* What needs to be done:
Restate word for word the lines that begin the listing and end with the line holding "time (R197). -/".

* Input data:

/-- The order in which defects are judged, masks first; 0xFF is no layer; of CLI_FAULT_RX, 0xFF is LF_RX and 0x101 RF_RX. -/
def defectOrder : List (Nat × Nat) :=
  [(160, 0xFF), (161, 0xFF), (162, 0xFF), (164, 0xFF), (163, 0xFF)]
    ++ (([165, 166, 167, 168, 169] : List Nat).flatMap fun n => (List.range 8).map fun l => (n, l))
    ++ [(170, 1), (171, 0xFF), (172, 0xFF), (172, 0x101)]

/-- The layer of a defect of that order: for its condition, and for its event, where 0xFF is none. -/
def defLayer (l : Nat) : Nat := if l = 0x101 then 1 else if l = 0xFF then 0 else l
def evtLayer (l : Nat) : Nat := if 8 ≤ l then 0xFF else l

/-- LOF, LOA and LOM persist for the LOF time (R197). -/
def isTimed (n : Nat) : Bool := n == 161 || n == 162 || n == 163

/-- The exit condition of a timed defect (R197). -/
def Framer.restored (f : Framer) (n : Nat) : Bool := if n = 163 then f.slices.all (·.mfIn) else f.inFrame

/-- A defect's entry or exit: event number, layer, slice, state. -/
abbrev DefEvt := Nat × Nat × Nat × Nat

/-- Judge one defect (R197, R200): masks clear it at once without an event, timed ones run their timer afresh. -/
def Framer.judge (outer line trib : Bool) (kind : Option Nat) (x : Framer × List DefEvt) (d : Nat × Nat) : Framer × List DefEvt :=
  let f := x.1
  let n := d.1
  let l := d.2
  let r := f.raw line trib kind n (defLayer l)
  let drop (k : Nat) (e : Bool) : List (Nat × Bool) := f.timing.filter fun t => t != (k, e)
  let was := f.has n l
  if f.masked outer n l then
    ({ f with
       declared := f.declared.filter fun y => !(y.1 == n && y.2.1 == l), timing := f.timing.filter fun t => t.1 != n
       maskedHist := if was then (n, l) :: f.maskedHist.filter fun y => y != (n, l) else f.maskedHist }, x.2)
  else if isTimed n then
    if !was then
      ({ f with timing := if r = 0 then drop n true else if f.timing.contains (n, true) then f.timing else (n, true) :: f.timing }, x.2)
    else
      ({ f with timing := if !f.restored n then drop n false
          else if f.timing.contains (n, false) then f.timing else (n, false) :: f.timing }, x.2)
  else if r ≠ 0 ∧ !was then
    ({ f with declared := (n, l, r) :: f.declared, maskedHist := f.maskedHist.filter fun y => y != (n, l) }, x.2 ++ [(n, l, r, 1)])
  else if r = 0 ∧ was then
    let sl := match f.declared.find? fun y => y.1 == n && y.2.1 == l with | some y => y.2.2 | none => 0
    ({ f with declared := f.declared.filter fun y => !(y.1 == n && y.2.1 == l) }, x.2 ++ [(n, l, sl, 0)])
  else x

/-- The defects that make a near-end defect second (R201). -/
def nearDefect (eth : Bool) (n : Nat) : Bool := (160 ≤ n && n ≤ 167) || n == 169 || n == 170 || (eth && n == 171)

/-- Judge every defect of a framer. -/
def Framer.eval (f : Framer) (outer line trib : Bool) (kind : Option Nat) : Framer × List DefEvt :=
  let r := defectOrder.foldl (Framer.judge outer line trib kind) (f, [])
  ({ r.1 with
     neDefect := r.1.neDefect || r.1.declared.any fun d => nearDefect (isEth f) d.1
     feDefect := r.1.feDefect || r.1.hasAny 168 }, r.2)

/-- Is a framer watched for defects (R197): a provisioned bond, the ODUCm of a group in TRACK, an active tributary? -/
def framerWatched (s : State) : FramerId → Bool
  | .bond b => s.bonds[b].provisioned
  | .odum c g => (s.rxg c g).st == .track
  | .trib k n g t => s.map.tribs.any fun x => x.isId k n g t && x.active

* Response below:
/-- The order in which defects are judged, masks first; 0xFF is no layer; of CLI_FAULT_RX, 0xFF is LF_RX and 0x101 RF_RX. -/
def defectOrder : List (Nat × Nat) :=
  [(160, 0xFF), (161, 0xFF), (162, 0xFF), (164, 0xFF), (163, 0xFF)]
    ++ (([165, 166, 167, 168, 169] : List Nat).flatMap fun n => (List.range 8).map fun l => (n, l))
    ++ [(170, 1), (171, 0xFF), (172, 0xFF), (172, 0x101)]

/-- The layer of a defect of that order: for its condition, and for its event, where 0xFF is none. -/
def defLayer (l : Nat) : Nat := if l = 0x101 then 1 else if l = 0xFF then 0 else l
def evtLayer (l : Nat) : Nat := if 8 ≤ l then 0xFF else l

/-- LOF, LOA and LOM persist for the LOF time (R197). -/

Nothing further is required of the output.